WHAT YOU NEED TO DO: The only thing to report is how many lines of the data contain the word "recovery".
• • • • • • •
theorem createItems_runs {ks : Bool} {s₀ u₀ : State} (h₀ : Runs ks s₀ u₀) (c : Nat) (r : Nat) (x : Ctx) (y : Ring) (raw : List Byte) (img : List Byte) (deps : List (Nat × Nat × Bool)) : Runs ks s₀ (createItems u₀ c r x y raw img deps) := by
  unfold createItems
  repeat' first
    | with_reducible assumption | (with_reducible intro _; try dsimp -zeta only) | with_reducible apply bump_runs
    | with_reducible apply consume_runs | with_reducible apply markTables_runs | with_reducible apply linkDep_runs
    | (with_reducible refine runs_foldl ?_ _ _ (fun v x hv => ?_); rotate_left; try dsimp -zeta only)
    | (extract_lets +onlyGivenNames x; refine runs_cut (v := x) ?_ ?_; dsimp -zeta only [x]; clear x; rotate_left; intro _; clear_value x)
    | extract_lets +onlyGivenNames x | split | apply runs_mk

theorem blockRing_runs {ks : Bool} {s₀ u₀ : State} (h₀ : Runs ks s₀ u₀) (c : Nat) (r : Nat) (x : Ctx) :
    Runs ks s₀ (blockRing u₀ c r x) := by
  unfold blockRing
  repeat' first
    | with_reducible assumption | (with_reducible intro _; try dsimp -zeta only) | with_reducible apply event_runs
    | with_reducible apply modRing_runs
    | (with_reducible refine runs_foldl ?_ _ _ (fun v x hv => ?_); rotate_left; try dsimp -zeta only)
    | (extract_lets +onlyGivenNames x; refine runs_cut (v := x) ?_ ?_; dsimp -zeta only [x]; clear x; rotate_left; intro _; clear_value x)
    | extract_lets +onlyGivenNames x | apply runs_mk

theorem overflow_runs {ks : Bool} {s₀ u₀ : State} (h₀ : Runs ks s₀ u₀) (c : Nat) (r : Nat) (n : Nat) (x : Ctx) (raw : List Byte) : Runs ks s₀ (overflow u₀ c r n x raw) := by
  unfold overflow
  repeat' first
    | with_reducible assumption | with_reducible apply event_runs | with_reducible apply completeHead_runs
    | with_reducible apply blockRing_runs
    | (extract_lets +onlyGivenNames x; refine runs_cut (v := x) ?_ ?_; dsimp -zeta only [x]; clear x; rotate_left; intro _; clear_value x)
    | extract_lets +onlyGivenNames x | split

theorem execSubmit_runs {ks : Bool} {s₀ u₀ : State} (h₀ : Runs ks s₀ u₀) (ctx : Nat) (ring : Nat) :
    RunsOut ks s₀ (execSubmit ctx ring u₀) := by
  unfold execSubmit
  repeat' first
    | with_reducible assumption | (with_reducible intro _; try dsimp -zeta only) | with_reducible apply runsOut_finish
    | with_reducible apply runsOut_ok | with_reducible apply modRing_runs | with_reducible apply completeHead_runs
    | with_reducible apply createItems_runs | with_reducible apply overflow_runs | extract_lets +onlyGivenNames x
    | split | apply runs_mk

theorem execBlockedRingAccept_runs {ks : Bool} {s₀ u₀ : State} (h₀ : Runs ks s₀ u₀) (ctx : Nat) (ring : Nat) :
    RunsOut ks s₀ (execBlockedRingAccept ctx ring u₀) := by
  unfold execBlockedRingAccept
  repeat' first
    | with_reducible assumption | with_reducible apply runsOut_finish | with_reducible apply runsOut_ok
    | with_reducible apply completeHead_runs | with_reducible apply createItems_runs | extract_lets +onlyGivenNames x
    | split | apply runs_mk

theorem execDependenceTimeout_runs {ks : Bool} {s₀ u₀ : State} (h₀ : Runs ks s₀ u₀) (ctx : Nat) (ring : Nat) :
    RunsOut ks s₀ (execDependenceTimeout ctx ring u₀) := by
  unfold execDependenceTimeout
  repeat' first
    | with_reducible assumption | with_reducible apply runsOut_finish | with_reducible apply runsOut_ok
    | with_reducible apply completeHead_runs | extract_lets +onlyGivenNames x | split | apply runs_mk

/-! ### Wire -/

theorem hostHeader_runs {ks : Bool} {s₀ u₀ : State} (h₀ : Runs ks s₀ u₀) (h : List Byte) :
    Runs ks s₀ (hostHeader u₀ h) := by
  unfold hostHeader
  repeat' first
    | with_reducible assumption | with_reducible apply kidBad_runs | with_reducible apply hostReadDone_runs
    | with_reducible apply hostWriteDone_runs | with_reducible apply hostAccess_runs | with_reducible apply snoop_runs
    | (extract_lets +onlyGivenNames x; refine runs_cut (v := x) ?_ ?_; dsimp -zeta only [x]; clear x; rotate_left; intro _; clear_value x)
    | extract_lets +onlyGivenNames x | split

theorem hostSlot_runs {ks : Bool} {s₀ u₀ : State} (h₀ : Runs ks s₀ u₀) (q : Nat × Nat × List Byte) :
    Runs ks s₀ (hostSlot u₀ q) := by
  unfold hostSlot
  repeat' first
    | with_reducible assumption | (with_reducible intro _; try dsimp -zeta only) | with_reducible apply kidBad_runs
    | with_reducible apply hostRead_runs
    | (extract_lets +onlyGivenNames x; refine runs_cut (v := x) ?_ ?_; dsimp -zeta only [x]; clear x; rotate_left; intro _; clear_value x)
    | extract_lets +onlyGivenNames x | split | apply runs_mk

theorem hostFrame_runs {ks : Bool} {s₀ u₀ : State} (h₀ : Runs ks s₀ u₀) (b : List Byte) :
    Runs ks s₀ (hostFrame u₀ b) := by
  unfold hostFrame
  repeat' first
    | with_reducible assumption | with_reducible apply kidBad_runs | with_reducible apply hostHeader_runs
    | with_reducible apply hostSlot_runs
    | (with_reducible refine runs_foldl ?_ _ _ (fun v x hv => ?_); rotate_left; try dsimp -zeta only)
    | (extract_lets +onlyGivenNames x; refine runs_cut (v := x) ?_ ?_; dsimp -zeta only [x]; clear x; rotate_left; intro _; clear_value x)
    | extract_lets +onlyGivenNames x | split | apply runs_mk
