/-- Something meets the hypotheses of LinksTrain. -/
theorem hyp_LinksTrain :
  (∃ (s : State) (port : Fin 9) (lanes : List Nat),
    linkPowered s port = true ∧ (getLink s port).st = .detect ∧ ((if port.val = 0 ∧ (getLink s port).course ≠ .recovery then 12 else 2) ≤ lanes.length)) ∧
  (∃ (s : State) (port : Fin 9) (lanes : List Nat),
    linkPowered s port = true ∧ (getLink s port).st = .detect ∧ ((if port.val = 0 ∧ (getLink s port).course ≠ .recovery then 12 else 2) ≤ lanes.length)) ∧
  (∃ (s : State) (port : Fin 9) (lanes : List Nat) (good : List Nat) (w : Nat) (f : Nat),
    linkPowered s port = true ∧ (getLink s port).st = .rate0 ∧ (getLink s port).course ≠ .recovery ∧ (getLink s port).course ≠ .napIn ∧ good = lanes.filter (fun k => decide (16 ≤ NMap.getD (getLink s port).ts2 k 0)) ∧ chooseWidth port (getLink s port).farWidths good = some (w, f)) ∧
  (∃ (s : State) (port : Fin 9) (lanes : List Nat),
    linkPowered s port = true ∧ (getLink s port).st = .rate0 ∧ napPair (getLink s port) (lanes.filter (fun k => decide (16 ≤ NMap.getD (getLink s port).ts2 k 0))) = true ∧ (((getLink s port).course = .recovery ∨ (getLink s port).course = .napIn))) ∧
  (∃ (s : State) (port : Fin 9) (lanes : List Nat),
    linkPowered s port = true ∧ (getLink s port).st = .rate0 ∧ napPair (getLink s port) (lanes.filter (fun k => decide (16 ≤ NMap.getD (getLink s port).ts2 k 0))) = true ∧ (((getLink s port).course = .recovery ∨ (getLink s port).course = .napIn))) ∧
  (∃ (s : State) (port : Fin 9) (lanes : List Nat) (w : Nat) (f : Nat),
    linkPowered s port = true ∧ (getLink s port).st = .eq ∧ chooseWidth port (getLink s port).farWidths (lanes.filter (getLink s port).detected.contains) = some (w, f)) ∧
  (∃ (s : State) (port : Fin 9) (lanes : List Nat) (w : Nat) (f : Nat),
    linkPowered s port = true ∧ (getLink s port).st = .eq ∧ chooseWidth port (getLink s port).farWidths (lanes.filter (getLink s port).detected.contains) = some (w, f)) ∧
  (∃ (s : State) (port : Fin 9),
    linkPowered s port = true ∧ ((getLink s port).st = .align ∨ (getLink s port).st = .retrain ∧ (getLink s port).course = .realign) ∧ (getLink s port).alignOk = true ∧ (getLink s port).alignSeq = none) ∧
  (∃ (s : State) (port : Fin 9),
    linkPowered s port = true ∧ ((getLink s port).st = .align ∨ (getLink s port).st = .retrain ∧ (getLink s port).course = .realign) ∧ (getLink s port).alignOk = true ∧ (getLink s port).alignSeq = none) ∧
  (∃ (s : State) (port : Fin 9),
    linkPowered s port = true ∧ ((getLink s port).st = .align ∨ (getLink s port).st = .retrain ∧ (getLink s port).course = .realign) ∧ (getLink s port).alignOk = true ∧ (getLink s port).alignSeq = none) ∧
  (∃ (s : State) (port : Fin 9) (lanes : List Nat) (w : Nat) (f : Nat),
    linkPowered s port = true ∧ (getLink s port).st = .retrain ∧ (getLink s port).course ≠ .realign ∧ (getLink s port).napLink = false ∧ chooseWidth port (getLink s port).farWidths (lanes.filter (getLink s port).detected.contains) = some (w, f)) ∧
  (∃ (s : State) (port : Fin 9) (lanes : List Nat),
    linkPowered s port = true ∧ (getLink s port).st = .retrain ∧ (getLink s port).course ≠ .realign ∧ (getLink s port).napLink = true ∧ napPair (getLink s port) lanes = true) ∧
  (∃ (s : State) (port : Fin 9) (n : Nat),
    deadline (getLink s port) = some n ∧ n ≤ s.clock.ticks) ∧
  (∃ (s : State) (port : Fin 9) (n : Nat),
    deadline (getLink s port) = some n ∧ n ≤ s.clock.ticks) ∧
  (∃ (s : State) (port : Fin 9),
    (getLink s port).st = .down ∧ linkPowered s port = true ∧ (if port.val = 0 then 1 else 3) ≤ s.boot.phase ∧ (getLink s port).seriesStart + 16777216 ≤ s.clock.ticks) ∧
  (∃ (s : State) (port : Fin 9),
    linkUp (getLink s port) = true ∧ 8 ≤ (getLink s port).requests) ∧
  (∃ (s : State) (port : Fin 9),
    linkUp (getLink s port) = true ∧ 8 ≤ (getLink s port).requests) :=
  ⟨⟨{ live with kidLink := { Link.reset with st := .detect } }, 0, List.range 12, by decide +kernel⟩,
   ⟨{ live with kidLink := { Link.reset with st := .detect, course := .recovery } }, 0, [0, 1], by decide +kernel⟩,
   ⟨{ live with spanLinks := [(2, { Link.reset with st := .rate0, farWidths := 3, ts2 := [(0, 16), (1, 15), (2, 16), (3, 17)] })] }, 3, [0, 1, 2, 3], [0, 2, 3], 2, 2, by decide +kernel⟩,
   ⟨{ live with kidLink := { Link.reset with st := .rate0, course := .recovery, ts2 := [(0, 16), (1, 16)], crGiven := [1, 2, 3, 4] } }, 0, [0, 1, 2], by decide +kernel⟩,
   ⟨{ live with kidLink := { Link.reset with st := .rate0, course := .napIn, firstLane := 12, ts2 := [(12, 16), (13, 16)], txSeq := 7, rxSeq := 3, replay := [sent0 6] } }, 0, [12, 13], by decide +kernel⟩,
   ⟨{ live with spanLinks := [(2, { Link.reset with st := .eq, farWidths := 3, detected := [0, 1, 2, 3], crGiven := [1, 2, 3, 4] })] }, 3, [0, 1, 2, 3], 4, 0, by decide +kernel⟩,
   ⟨{ live with kidLink := { Link.reset with st := .eq, course := .napOut, farWidths := 7, detected := List.range 24, txSeq := 7, rxSeq := 3, replay := [sent0 6] } }, 0, List.range 24, 24, 0, by decide +kernel⟩,
   ⟨{ live with kidLink := { Link.reset with st := .align, alignOk := true, course := .napIn, width := 2 } }, 0, by decide +kernel⟩,
   ⟨{ live with spanLinks := [(2, { Link.reset with st := .align, alignOk := true, width := 4, failures := 2 })] }, 3, by decide +kernel⟩,
   ⟨{ live with kidLink := { Link.reset with st := .retrain, course := .realign, alignOk := true, width := 24 } }, 0, by decide +kernel⟩,
   ⟨{ live with kidLink := { Link.reset with st := .retrain, farWidths := 7, detected := List.range 48, replay := [sent0 6] } }, 0, (List.range 12).map (· + 36), 12, 36, by decide +kernel⟩,
   ⟨{ live with kidLink := { Link.reset with st := .retrain, napLink := true, firstLane := 12 } }, 0, [12, 13], by decide +kernel⟩,
   ⟨{ live with kidLink := { Link.reset with st := .eq, failures := 3 } }, 0, 1048576, by decide +kernel⟩,
   ⟨{ live with kidLink := { Link.reset with st := .align, course := .napIn, failures := 1 } }, 0, 65536, by decide +kernel⟩,
   ⟨{ live with spanLinks := [(1, { Link.reset with failures := 3 })] }, 2, by decide +kernel⟩,
   ⟨{ live with kidLink := { Link.reset with st := .active, requests := 8 } }, 0, by decide +kernel⟩,
   ⟨{ live with spanLinks := [(3, { Link.reset with st := .active, requests := 8, replay := [sent0 6] })] }, 4, by decide +kernel⟩⟩
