-- ==== Sys2Proof/Machine/Flags.lean ====
section
/-! DEFINITION. The result register and the derived flag: the block's only status (10_state.md R27, R28). -/

namespace Sys2Proof.Machine

/-- `emit r`: the outcome of an accepted byte (00_scope.md section 4; 10_state.md R27). -/
def State.emit (r : Result) (s : State) : State := { s with res := r, reason := .noReason }

/-- What IDLE, RESET and hard reset leave in the result register (10_state.md R27). -/
def State.noResult (s : State) : State := s.emit .none

/-- The flag `frame_valid`: the phase is Complete (10_state.md R28). -/
def State.frameValid (s : State) : Bool :=
  match s.phase with
  | .complete => true
  | .awaitingStart | .readingLength | .readingPayload | .readingChecksum | .awaitingEnd | .error => false

end Sys2Proof.Machine
end

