-- ==== Sys2Proof/Certificates/Slice0/Obligations.lean ====
section
/-! DEFINITION. The statements for the provers, in the order of OBLIGATIONS.json. -/

open Sys2Proof Sys2Proof.Machine

/-! ### Encoding (30_encoding.md) -/

/-- Words written out bit by bit from 30_encoding.md R72 to R75. -/
def Obligations.WrittenOutWordsDecode : Prop :=
  decode 0b0000000000#10 = .ok (.idle 0x00) ∧ decode 0b0010101011#10 = .ok (.idle 0xAB) ∧
  decode 0b0100000010#10 = .ok (.byte 0x02) ∧ decode 0b0111111111#10 = .ok (.byte 0xFF) ∧
  decode 0b1000000000#10 = .ok (.reset 0x00) ∧ decode 0b1011111111#10 = .ok (.reset 0xFF) ∧
  decode 0b1100000000#10 = .error (.reservedOp 0x00) ∧ decode 0b1111111111#10 = .error (.reservedOp 0xFF)

/-- Decoding the words of any commands gives the commands back, and a stream decodes exactly when it holds no reserved word
(30_encoding.md R71 to R75, R77; 40_reset_idle.md R103). The second clause, that the words of a decoded stream are the
encoding of what it decodes to, is the MODEL'S CHOICE (log entry 9): IDLE and RESET carry the data bits that the hardware
ignores (R76), while the spec's own assembler writes those bits as 0 (R76, R83; `Obligations.OperandIsTheLowByte`). -/
def Obligations.StreamsEncodeAndDecode : Prop :=
  (∀ prog : List Instr, decodeStream (encodeStream prog) = .ok prog) ∧
  (∀ (ws : List CmdWord) (prog : List Instr), decodeStream ws = .ok prog → encodeStream prog = ws) ∧
  (∀ ws : List CmdWord, (∃ prog, decodeStream ws = .ok prog) ↔ ∀ w ∈ ws, w.toNat < 0x300)

/-- The decoder agrees with the match and mask of every row, and refuses the words of op 11 (30_encoding.md R72 to R75, R77). -/
def Obligations.DecodeFollowsMatchAndMask : Prop :=
  ∀ w : CmdWord,
    (w &&& 0x300#10 = 0x000#10 → decode w = .ok (.idle (w.setWidth 8))) ∧
    (w &&& 0x300#10 = 0x100#10 → decode w = .ok (.byte (w.setWidth 8))) ∧
    (w &&& 0x300#10 = 0x200#10 → decode w = .ok (.reset (w.setWidth 8))) ∧
    (w &&& 0x300#10 = 0x300#10 → decode w = .error (.reservedOp (w.setWidth 8)))

/-- The one operand is `cmd[7:0]`, taken as it is; it does not matter to IDLE and RESET, and an assembler writes it as 0
there (30_encoding.md R76). -/
def Obligations.OperandIsTheLowByte : Prop :=
  (∀ b : Byte, decode (byteWord b) = .ok (.byte b)) ∧
  (∀ (d : Byte) (s : State), exec (.idle d) s = exec (.idle 0) s ∧ exec (.reset d) s = exec (.reset 0) s) ∧
  assemble [.idle] = some [0x000#10] ∧ assemble [.reset] = some [0x200#10]

/-- The expansions and the bounds of the pseudo-instructions (30_encoding.md R84). -/
def Obligations.PseudoInstructionsExpand : Prop :=
  AsmLine.expand .stx = [.byte 0x02] ∧ AsmLine.expand .etx = [.byte 0x03] ∧
  (∀ bs : List Byte, AsmLine.expand (.bytes (bs.map BitVec.toNat)) = bs.map Instr.byte) ∧
  (∀ (data : List Byte) (c : Byte),
    AsmLine.expand (.frame (data.map BitVec.toNat) c.toNat) =
      [.byte 0x02, .byte (BitVec.ofNat 8 data.length)] ++ data.map Instr.byte ++ [.byte c, .byte 0x03]) ∧
  (∀ c : Byte, AsmLine.expand (.frame [] c.toNat) = [.byte 0x02, .byte 0x00, .byte c, .byte 0x03]) ∧
  (∀ k : Nat, AsmLine.expand (.wait k) = List.replicate k (.idle 0)) ∧
  (∀ (data : List Byte) (c : Byte), AsmLine.wf (.frame (data.map BitVec.toNat) c.toNat) = true ↔ data.length ≤ 255) ∧
  (∀ k : Nat, AsmLine.wf (.wait k) = true ↔ 1 ≤ k)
• • • • • • •
SOLUTION: 7